◆ **GOAL OF THE EXERCISE**
The count of lines below that include the string "mark" is the whole answer.
BEGIN RECORDS SHOWN
/-! ### Layouts and the cipher -/

/-- R186: the header block gives back every field of the header it was built from. R183: words carry a byte string and
give it back. R86: deciphering is the same operation as enciphering and undoes it. -/
def Obligations.FrameBytesRoundTrip : Prop :=
  (∀ h : LineHeader, headerOf h.block = h) ∧ (∀ b : Block, blockOfBytes (blockBytes b) = b)
    ∧ (∀ bs : List Byte, unpackWords bs.length (packWords (wordCount bs.length) bs) = bs)
    ∧ ∀ (k : Block) (f : CounterFields) (bs : List Byte),
        (encipher k f bs).length = bs.length ∧ encipher k f (encipher k f bs) = bs

/-- R38: the wrap check passes with key p exactly when the two blocks are p and p's check block, wrapped under the
root. -/
def Obligations.UnwrapAcceptsExactlyWrappedKeys : Prop :=
  ∀ (root c1 c2 p : Block) (target generation : Byte),
    unwrap root c1 c2 target generation = some p ↔
      Config.E root p = c1 ∧ Config.E root (firstHalf (Config.E p 0) ++ target ++ generation ++ (0 : BitVec 48)) = c2

/-! ### Power and time -/

/-- R176, R26: power-on gives every volatile field its power-on value, enters BOOT and reads slot 0 from the
non-volatile store; a counter update that had not completed is not there (log entry 9). -/
def Obligations.PowerOnReadsRoot : Prop :=
  ∀ (written : Bool) (s : State), ∃ t, exec (.powerOn written) s = .next t
    ∧ t = { State.reset with pending := s.pending, root := t.root }
    ∧ t.root = { s.root with pendingRoot := none, unsavedCounter := none, txCounter := t.root.txCounter }
    ∧ (written = true → t.root.txCounter = s.root.txCounter)
    ∧ (written = false → t.root.txCounter = s.root.unsavedCounter.getD s.root.txCounter)

/-- R35, R42, R55, R103, R136, R138, R145, R149, R157: what one tick counts, and that it changes nothing else. A backoff
that reaches 0 at this tick has its end due, and its mark stands otherwise. The due marks are the model's (log entry 4). -/
def Obligations.TickCounts : Prop :=
  ∀ s : State, ∃ t, exec .tick s = .next t
    ∧ t = { s with tick := t.tick, intervalTicks := s.intervalTicks + 1, eraseWindow := t.eraseWindow, slots := t.slots,
                   renewal := { s.renewal with contexts := t.renewal.contexts, backoff := t.renewal.backoff,
                                               bootBackoff := t.renewal.bootBackoff, bootRelist := t.renewal.bootRelist },
                   link := { s.link with quietRemaining := t.link.quietRemaining },
                   beacon := { s.beacon with remaining := t.beacon.remaining } }
    ∧ t.tick = (s.tick + 1) % 2 ^ 32
    ∧ (∀ x, (s.slot x).state = .active →
        t.slot x = { s.slot x with age := min ((s.slot x).age + 1) (2 ^ 32 - 1), ageTestDue := true, graceTestDue := true })
    ∧ (∀ x, (s.slot x).state = .draining → t.slot x = { s.slot x with drain := (s.slot x).drain - 1 })
    ∧ (∀ x, (s.slot x).state ≠ .active → (s.slot x).state ≠ .draining → t.slot x = s.slot x)
    ∧ (∀ p n, s.eraseWindow = some (p, n) → t.eraseWindow = some (p, n - 1))
    ∧ (s.eraseWindow = none → t.eraseWindow = none)
    ∧ (∀ c, (s.ctx c).isOpen = true → (s.ctx c).send = .sent → s.partState ≠ .quiesced →
        t.ctx c = { s.ctx c with reply := (s.ctx c).reply - 1 })
    ∧ (∀ c, (s.ctx c).isOpen = true → (s.ctx c).send = .sent → s.partState = .quiesced → t.ctx c = s.ctx c)
    ∧ (∀ c, (s.ctx c).isOpen = true → (s.ctx c).send = .compose → t.ctx c = { s.ctx c with retryDue := true })
    ∧ (∀ c, ((s.ctx c).isOpen = false ∨ (s.ctx c).send = .queued) → t.ctx c = s.ctx c)
    ∧ (let waits (a b : Backoff) : Prop := (a.remaining = 0 → b = a)
          ∧ (a.remaining = 1 → b = { remaining := 0, endDue := true })
          ∧ (2 ≤ a.remaining → b = { remaining := a.remaining - 1, endDue := a.endDue })
       s.partState ≠ .quiesced → (∀ x, waits (s.backoff x) (t.backoff x)) ∧ waits s.renewal.bootBackoff t.renewal.bootBackoff)
    ∧ (s.partState = .quiesced → (∀ x, t.backoff x = s.backoff x) ∧ t.renewal.bootBackoff = s.renewal.bootBackoff)
    ∧ t.renewal.bootRelist = (if s.renewal.bootRelist = .idle then .idle else .due)
    ∧ (s.link.quiet = .running → t.link.quietRemaining = s.link.quietRemaining - 1)
    ∧ (s.link.quiet ≠ .running → t.link.quietRemaining = s.link.quietRemaining)
    ∧ (s.beacon.running = true → s.partState ≠ .quiesced → t.beacon.remaining = s.beacon.remaining - 1)
    ∧ ((s.beacon.running = false ∨ s.partState = .quiesced) → t.beacon.remaining = s.beacon.remaining)

/-- R55: an age test that finds the age at or above A and REQUESTED clear sends an AGE trigger, which takes its place on
the request list (R129, R130) when no context, backoff or entry of the slot stands and the list has room. That a test is
due once for each tick is a mark of the model (log entry 4). -/
def Obligations.AgeTestSendsTrigger : Prop :=
  ∀ (s : State) (x : Nat), 1 ≤ x → x ≤ 23 → (s.slot x).ageTestDue = true → (s.slot x).state = .active →
    (s.slot x).maxAge ≤ (s.slot x).age → (s.slot x).requested = false →
    (∀ c, (s.ctx c).isOpen = true → (s.ctx c).subject ≠ some x) →
    s.backoff x = {} → (∀ e ∈ s.renewal.list, e.slot ≠ some x) → s.renewal.list.length < 8 →
    ∃ t, exec (.keyAgeLimit x) s = .next t
      ∧ t = { s with slots := t.slots, renewal := { s.renewal with list := t.renewal.list, received := t.renewal.received } }
      ∧ t.slot x = { s.slot x with ageTestDue := false, requested := true } ∧ (∀ y, y ≠ x → t.slot y = s.slot y)
      ∧ t.renewal.received = min (s.renewal.received + 1) 65535
      ∧ t.renewal.list.Perm ({ slot := some x, urgency := 1, reason := .age, arrival := t.renewal.received } :: s.renewal.list)
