@[simp] theorem State.updLRx_pending (f : List LineIn → List LineIn) (s : State) :
    (s.updLRx f).pending = s.pending := rfl
@[simp] theorem State.updLRx_partState (f : List LineIn → List LineIn) (s : State) :
    (s.updLRx f).partState = s.partState := rfl
@[simp] theorem State.updLRx_tick (f : List LineIn → List LineIn) (s : State) : (s.updLRx f).tick = s.tick := rfl
@[simp] theorem State.updLRx_intervalTicks (f : List LineIn → List LineIn) (s : State) :
    (s.updLRx f).intervalTicks = s.intervalTicks := rfl
@[simp] theorem State.updLRx_selfCheckPending (f : List LineIn → List LineIn) (s : State) :
    (s.updLRx f).selfCheckPending = s.selfCheckPending := rfl
@[simp] theorem State.updLRx_eraseWindow (f : List LineIn → List LineIn) (s : State) :
    (s.updLRx f).eraseWindow = s.eraseWindow := rfl
@[simp] theorem State.updLRx_chans (f : List LineIn → List LineIn) (s : State) : (s.updLRx f).chans = s.chans := rfl
@[simp] theorem State.updLRx_root (f : List LineIn → List LineIn) (s : State) : (s.updLRx f).root = s.root := rfl
@[simp] theorem State.updLRx_slots (f : List LineIn → List LineIn) (s : State) : (s.updLRx f).slots = s.slots := rfl
@[simp] theorem State.updLRx_pool (f : List LineIn → List LineIn) (s : State) : (s.updLRx f).pool = s.pool := rfl
@[simp] theorem State.updLRx_sIn (f : List LineIn → List LineIn) (s : State) : (s.updLRx f).sIn = s.sIn := rfl
@[simp] theorem State.updLRx_sOut (f : List LineIn → List LineIn) (s : State) : (s.updLRx f).sOut = s.sOut := rfl
@[simp] theorem State.updLRx_lRx (f : List LineIn → List LineIn) (s : State) : (s.updLRx f).lRx = f s.lRx := rfl
@[simp] theorem State.updLRx_lTx (f : List LineIn → List LineIn) (s : State) : (s.updLRx f).lTx = s.lTx := rfl
@[simp] theorem State.updLRx_ctrl (f : List LineIn → List LineIn) (s : State) : (s.updLRx f).ctrl = s.ctrl := rfl
@[simp] theorem State.updLRx_engine (f : List LineIn → List LineIn) (s : State) :
    (s.updLRx f).engine = s.engine := rfl
@[simp] theorem State.updLRx_link (f : List LineIn → List LineIn) (s : State) : (s.updLRx f).link = s.link := rfl
@[simp] theorem State.updLRx_messenger (f : List LineIn → List LineIn) (s : State) :
    (s.updLRx f).messenger = s.messenger := rfl
@[simp] theorem State.updLRx_renewal (f : List LineIn → List LineIn) (s : State) :
    (s.updLRx f).renewal = s.renewal := rfl
@[simp] theorem State.updLRx_faults (f : List LineIn → List LineIn) (s : State) :
    (s.updLRx f).faults = s.faults := rfl
@[simp] theorem State.updLRx_beacon (f : List LineIn → List LineIn) (s : State) :
    (s.updLRx f).beacon = s.beacon := rfl
@[simp] theorem State.updLRx_sPort (f : List LineIn → List LineIn) (s : State) : (s.updLRx f).sPort = s.sPort := rfl
@[simp] theorem State.updLRx_lPort (f : List LineIn → List LineIn) (s : State) : (s.updLRx f).lPort = s.lPort := rfl

@[simp] theorem State.updLTx_pending (f : List (List Byte) → List (List Byte)) (s : State) :
    (s.updLTx f).pending = s.pending := rfl
@[simp] theorem State.updLTx_partState (f : List (List Byte) → List (List Byte)) (s : State) :
    (s.updLTx f).partState = s.partState := rfl
@[simp] theorem State.updLTx_tick (f : List (List Byte) → List (List Byte)) (s : State) :
    (s.updLTx f).tick = s.tick := rfl
@[simp] theorem State.updLTx_intervalTicks (f : List (List Byte) → List (List Byte)) (s : State) :
    (s.updLTx f).intervalTicks = s.intervalTicks := rfl
@[simp] theorem State.updLTx_selfCheckPending (f : List (List Byte) → List (List Byte)) (s : State) :
    (s.updLTx f).selfCheckPending = s.selfCheckPending := rfl
@[simp] theorem State.updLTx_eraseWindow (f : List (List Byte) → List (List Byte)) (s : State) :
    (s.updLTx f).eraseWindow = s.eraseWindow := rfl
@[simp] theorem State.updLTx_chans (f : List (List Byte) → List (List Byte)) (s : State) :
    (s.updLTx f).chans = s.chans := rfl
@[simp] theorem State.updLTx_root (f : List (List Byte) → List (List Byte)) (s : State) :
    (s.updLTx f).root = s.root := rfl
@[simp] theorem State.updLTx_slots (f : List (List Byte) → List (List Byte)) (s : State) :
    (s.updLTx f).slots = s.slots := rfl
@[simp] theorem State.updLTx_pool (f : List (List Byte) → List (List Byte)) (s : State) :
    (s.updLTx f).pool = s.pool := rfl
@[simp] theorem State.updLTx_sIn (f : List (List Byte) → List (List Byte)) (s : State) :
    (s.updLTx f).sIn = s.sIn := rfl
@[simp] theorem State.updLTx_sOut (f : List (List Byte) → List (List Byte)) (s : State) :
    (s.updLTx f).sOut = s.sOut := rfl
@[simp] theorem State.updLTx_lRx (f : List (List Byte) → List (List Byte)) (s : State) :
    (s.updLTx f).lRx = s.lRx := rfl
@[simp] theorem State.updLTx_lTx (f : List (List Byte) → List (List Byte)) (s : State) :
    (s.updLTx f).lTx = f s.lTx := rfl
@[simp] theorem State.updLTx_ctrl (f : List (List Byte) → List (List Byte)) (s : State) :
    (s.updLTx f).ctrl = s.ctrl := rfl
@[simp] theorem State.updLTx_engine (f : List (List Byte) → List (List Byte)) (s : State) :
    (s.updLTx f).engine = s.engine := rfl
@[simp] theorem State.updLTx_link (f : List (List Byte) → List (List Byte)) (s : State) :
    (s.updLTx f).link = s.link := rfl
@[simp] theorem State.updLTx_messenger (f : List (List Byte) → List (List Byte)) (s : State) :
    (s.updLTx f).messenger = s.messenger := rfl
@[simp] theorem State.updLTx_renewal (f : List (List Byte) → List (List Byte)) (s : State) :
    (s.updLTx f).renewal = s.renewal := rfl
@[simp] theorem State.updLTx_faults (f : List (List Byte) → List (List Byte)) (s : State) :
    (s.updLTx f).faults = s.faults := rfl
@[simp] theorem State.updLTx_beacon (f : List (List Byte) → List (List Byte)) (s : State) :
    (s.updLTx f).beacon = s.beacon := rfl
@[simp] theorem State.updLTx_sPort (f : List (List Byte) → List (List Byte)) (s : State) :
    (s.updLTx f).sPort = s.sPort := rfl
@[simp] theorem State.updLTx_lPort (f : List (List Byte) → List (List Byte)) (s : State) :
    (s.updLTx f).lPort = s.lPort := rfl

@[simp] theorem State.updCtrl_pending (f : List CtrlMsg → List CtrlMsg) (s : State) :
    (s.updCtrl f).pending = s.pending := rfl
@[simp] theorem State.updCtrl_partState (f : List CtrlMsg → List CtrlMsg) (s : State) :
    (s.updCtrl f).partState = s.partState := rfl
@[simp] theorem State.updCtrl_tick (f : List CtrlMsg → List CtrlMsg) (s : State) : (s.updCtrl f).tick = s.tick := rfl
@[simp] theorem State.updCtrl_intervalTicks (f : List CtrlMsg → List CtrlMsg) (s : State) :
    (s.updCtrl f).intervalTicks = s.intervalTicks := rfl
@[simp] theorem State.updCtrl_selfCheckPending (f : List CtrlMsg → List CtrlMsg) (s : State) :
    (s.updCtrl f).selfCheckPending = s.selfCheckPending := rfl
@[simp] theorem State.updCtrl_eraseWindow (f : List CtrlMsg → List CtrlMsg) (s : State) :
    (s.updCtrl f).eraseWindow = s.eraseWindow := rfl
@[simp] theorem State.updCtrl_chans (f : List CtrlMsg → List CtrlMsg) (s : State) :
    (s.updCtrl f).chans = s.chans := rfl
@[simp] theorem State.updCtrl_root (f : List CtrlMsg → List CtrlMsg) (s : State) : (s.updCtrl f).root = s.root := rfl
@[simp] theorem State.updCtrl_slots (f : List CtrlMsg → List CtrlMsg) (s : State) :
    (s.updCtrl f).slots = s.slots := rfl
@[simp] theorem State.updCtrl_pool (f : List CtrlMsg → List CtrlMsg) (s : State) : (s.updCtrl f).pool = s.pool := rfl
@[simp] theorem State.updCtrl_sIn (f : List CtrlMsg → List CtrlMsg) (s : State) : (s.updCtrl f).sIn = s.sIn := rfl
@[simp] theorem State.updCtrl_sOut (f : List CtrlMsg → List CtrlMsg) (s : State) : (s.updCtrl f).sOut = s.sOut := rfl
@[simp] theorem State.updCtrl_lRx (f : List CtrlMsg → List CtrlMsg) (s : State) : (s.updCtrl f).lRx = s.lRx := rfl
@[simp] theorem State.updCtrl_lTx (f : List CtrlMsg → List CtrlMsg) (s : State) : (s.updCtrl f).lTx = s.lTx := rfl
@[simp] theorem State.updCtrl_ctrl (f : List CtrlMsg → List CtrlMsg) (s : State) :
    (s.updCtrl f).ctrl = f s.ctrl := rfl
@[simp] theorem State.updCtrl_engine (f : List CtrlMsg → List CtrlMsg) (s : State) :
    (s.updCtrl f).engine = s.engine := rfl
@[simp] theorem State.updCtrl_link (f : List CtrlMsg → List CtrlMsg) (s : State) : (s.updCtrl f).link = s.link := rfl
@[simp] theorem State.updCtrl_messenger (f : List CtrlMsg → List CtrlMsg) (s : State) :
    (s.updCtrl f).messenger = s.messenger := rfl
@[simp] theorem State.updCtrl_renewal (f : List CtrlMsg → List CtrlMsg) (s : State) :
    (s.updCtrl f).renewal = s.renewal := rfl
@[simp] theorem State.updCtrl_faults (f : List CtrlMsg → List CtrlMsg) (s : State) :
    (s.updCtrl f).faults = s.faults := rfl
@[simp] theorem State.updCtrl_beacon (f : List CtrlMsg → List CtrlMsg) (s : State) :
    (s.updCtrl f).beacon = s.beacon := rfl
@[simp] theorem State.updCtrl_sPort (f : List CtrlMsg → List CtrlMsg) (s : State) :
    (s.updCtrl f).sPort = s.sPort := rfl
@[simp] theorem State.updCtrl_lPort (f : List CtrlMsg → List CtrlMsg) (s : State) :
    (s.updCtrl f).lPort = s.lPort := rfl

@[simp] theorem State.setPartState_pending (p : PartState) (s : State) : (s.setPartState p).pending = s.pending := rfl
@[simp] theorem State.setPartState_partState (p : PartState) (s : State) : (s.setPartState p).partState = p := rfl
@[simp] theorem State.setPartState_tick (p : PartState) (s : State) : (s.setPartState p).tick = s.tick := rfl
@[simp] theorem State.setPartState_intervalTicks (p : PartState) (s : State) :
    (s.setPartState p).intervalTicks = s.intervalTicks := rfl
@[simp] theorem State.setPartState_selfCheckPending (p : PartState) (s : State) :
    (s.setPartState p).selfCheckPending = s.selfCheckPending := rfl
@[simp] theorem State.setPartState_eraseWindow (p : PartState) (s : State) :
    (s.setPartState p).eraseWindow = s.eraseWindow := rfl
@[simp] theorem State.setPartState_chans (p : PartState) (s : State) : (s.setPartState p).chans = s.chans := rfl
@[simp] theorem State.setPartState_root (p : PartState) (s : State) : (s.setPartState p).root = s.root := rfl
@[simp] theorem State.setPartState_slots (p : PartState) (s : State) : (s.setPartState p).slots = s.slots := rfl
@[simp] theorem State.setPartState_pool (p : PartState) (s : State) : (s.setPartState p).pool = s.pool := rfl
@[simp] theorem State.setPartState_sIn (p : PartState) (s : State) : (s.setPartState p).sIn = s.sIn := rfl
@[simp] theorem State.setPartState_sOut (p : PartState) (s : State) : (s.setPartState p).sOut = s.sOut := rfl
@[simp] theorem State.setPartState_lRx (p : PartState) (s : State) : (s.setPartState p).lRx = s.lRx := rfl
@[simp] theorem State.setPartState_lTx (p : PartState) (s : State) : (s.setPartState p).lTx = s.lTx := rfl
@[simp] theorem State.setPartState_ctrl (p : PartState) (s : State) : (s.setPartState p).ctrl = s.ctrl := rfl
@[simp] theorem State.setPartState_engine (p : PartState) (s : State) : (s.setPartState p).engine = s.engine := rfl
@[simp] theorem State.setPartState_link (p : PartState) (s : State) : (s.setPartState p).link = s.link := rfl
@[simp] theorem State.setPartState_messenger (p : PartState) (s : State) :
    (s.setPartState p).messenger = s.messenger := rfl
@[simp] theorem State.setPartState_renewal (p : PartState) (s : State) : (s.setPartState p).renewal = s.renewal := rfl
@[simp] theorem State.setPartState_faults (p : PartState) (s : State) : (s.setPartState p).faults = s.faults := rfl
@[simp] theorem State.setPartState_beacon (p : PartState) (s : State) : (s.setPartState p).beacon = s.beacon := rfl
@[simp] theorem State.setPartState_sPort (p : PartState) (s : State) : (s.setPartState p).sPort = s.sPort := rfl
@[simp] theorem State.setPartState_lPort (p : PartState) (s : State) : (s.setPartState p).lPort = s.lPort := rfl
END RECORDS SHOWN
◆ **ANSWER SECTION**
2